Tuesday, June 17, 2014

A night at the ballet

The UAE is not a major stop for world-class fine arts. There is always talk of building a proper opera house in Dubai, but it hasn't happened yet. On Saturday, we went to Abu Dhabi for a fairly rare ballet performance of Cinderella, featuring dancers from the Bolshoi and the Royal Moscow ballet.

It was a cultural experience in more than one way. Culture, because ballet, and culture, because the UAE. The venue was an exhibition center, and so the stage was set up in what was essentially a conference room, with the peon seats on bleachers and the VIPs up front in leather couches (really!). There was a live orchestra (yay!) but no pit, so they were off to the side of the stage. Unfortunately, probably for reasons of acoustics, the orchestra was hooked up to microphones and the sound was amplified through speakers on either side of the stage. So even though the music was live, you could be forgiven for thinking someone just pressed play on a boom box.

The dancing was very good. Again, the unorthodox venue took away from the magic of the performance, but the girls were riveted and I tried very hard not to remember that I have seen ballet performed at the Bolshoi theater itself, as well as the Kremlin Palace. (Russia has ruined me for events like this.) As I watched the show and occasionally explained the story to my girls, I tried to imagine what it was like 100+ years ago when the ballet was the most exciting thing going on, night after night, the very pinnacle of entertainment.

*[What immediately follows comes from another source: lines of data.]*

/-- A command completes (R352, R354): response written, DONE, Status and Elapsed set, then EV127 when CompletionEvent is 1.
Within its bound the time the command takes is open: a free value (log 4). -/
def Chip.complete (c : Chip) (n status detail : Nat) (payload : Bytes) : Chip :=
  let m := c.host.mb n
  let (extra, c) := c.draw
  let payload := payload.take 504
  let el := sat32 ((c.clk.now - m.rungAt) / 1000 + extra)
  let c := c.onMb n fun m => { m with
    state := .done, status := status, waiting := false, elapsed := el
    response := m.response.write 0 (responseBytes m.opcode status m.tag detail payload) }
  let c := c.onHost fun h => { h with counters :=
    let k := if status = 0 then h.counters else bump h.counters cntRefused
    if status = 0x0E ∨ status = 0x0F then bump k cntInternal else k }
  let c := if status = 0x0E ∨ status = 0x0F then c.raiseD 126 6 n m.opcode else c
  if m.completionEvent then c.raiseD 127 6 n 0 else c

/-- Give a reply to a mailbox: complete it, or leave it BUSY. -/
def Reply.settle (r : Reply) (n : Nat) : Chip :=
  if r.busy then r.chip else r.chip.complete n r.status r.detail r.payload

/-- No tile that serves a backbone port is isolated: its port tile and its MAC tile (R23). (log 41) -/
def Tiles.portSound (t : Tiles) (p : Nat) : Bool := !t.backbone.getLsbD p && !t.mac.getLsbD p

/-- Every tile of the tiled subsystem behind an opcode is isolated (R23, R355). -/
def Tiles.allIsolated (t : Tiles) (op : Nat) : Bool :=
  match op / 256 with
  | 2 => t.backbone == 0xF
  | 3 => t.saffron == 0xF
  | 4 => t.carBus == 0xFFFFFF
  | 5 => t.can == 0xFFF
  | 6 => t.check == 0xFFFF && (op == 0x0607 || op == 0x0608 || op == 0x060A)
  | 8 => t.mac == 0xFFF && decide (op ≤ 0x0806)
  | _ => false

/-- Firmware has not started what serves an opcode: Saffron, where B11 was skipped or is not over (R355, R446). -/
def Chip.unstarted (c : Chip) (op : Nat) : Bool := op / 256 == 3 && c.boot.held.isSome

/-- PREPARE refuses everything but PWR_STATUS and 0x0Dxx at step 7 (R412). -/
def Chip.preparing (c : Chip) (op : Nat) : Check := need (c.clove.state != .prepare || op == 0x0A00 || op / 256 == 0x0D) 0x06

/-- Steps 2 and 3 of R355 and the check of R412, then the command. (log 4) -/
def Chip.runCmd (c : Chip) (n op : Nat) (m : Cmd) : Chip :=
  let grp := op / 256
  let req := c.host.request n (c.host.mb n).length
  if (c.boot.state = .service ∧ grp ≠ 0x0C ∧ grp ≠ 0x0D) ∨ c.tiles.allIsolated op ∨ c.unstarted op then c.complete n 0x02 0 []
  else (Cmd.run { m with state := fun c r => c.preparing op :: m.state c r } c req).settle n

/-- An earlier command of the same high byte is still BUSY (R356). -/
def HostIf.heldBehind (h : HostIf) (grp order : Nat) : Bool :=
  h.mailboxes.any fun m => m.state == .busy && m.opcode / 256 == grp && decide (m.order < order)

/-- The place in the order of a doorbell that arrives now: before the held commands that higher mailboxes were rung with in this core cycle (R352). (log 56) -/
def HostIf.orderAt (h : HostIf) (now n : Nat) : Nat :=
  h.mailboxes.zipIdx.foldl (fun o m => if m.1.state == .busy && m.1.waiting && decide (n < m.2 ∧ m.1.rungAt / 5 = now / 5) then min o m.1.order else o) h.nextOrder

At intermission, we grabbed a snack. No, not open-faced Бутерброд or swanky, overpriced beverages, but honest-to-goodness Indomie-chan ramen noodles from a package for 10dhs, and ice cream by the scoop.

Also at intermission, one of the ushers - who happens to be Slovakian - found out that I am part Slovakian (Carpatho-Rusyn, whatever) and insisted on upgrading us to the VIP seating. So we watched the rest of the ballet in great comfort, perched on leather sofas, just meters from the stage. For once, my Slovakian connections proved to be quite the advantage.

Since cultural events like these are not quite the norm here, the behavior of the attendees was a little out of the ordinary, too. Some of us were quite dressed up. Others were in leggings and hightop sneakers. Some of us paid respectful attention to the performance. Others (even in the VIP seating, where tickets cost more than 799dhs!) were playing games on smartphones and getting up and down during the performance.

So it was a little rough around the edges. But I'm glad we got a chance to see a ballet here, even if we had to go to Abu Dhabi to do it.

5 comments:

Jen said...

Frozen dress for the win!!

Amira said...

I love every single thing about this post. This is why it's the best thing ever to be an expat.

Suzanne Bubnash said...

Yay for being part Slovak! I hope this is not the last time it gives you an advantage. I guess it did in Russia, right?

Sarah Familia said...

This was such a great post. My favorite part was your Slovakian connections. Sounds like an unforgettable night!

Kathy Haynie said...

Love the Slovakian connection and the Frozen dress. And Miriam looks so elegant in black.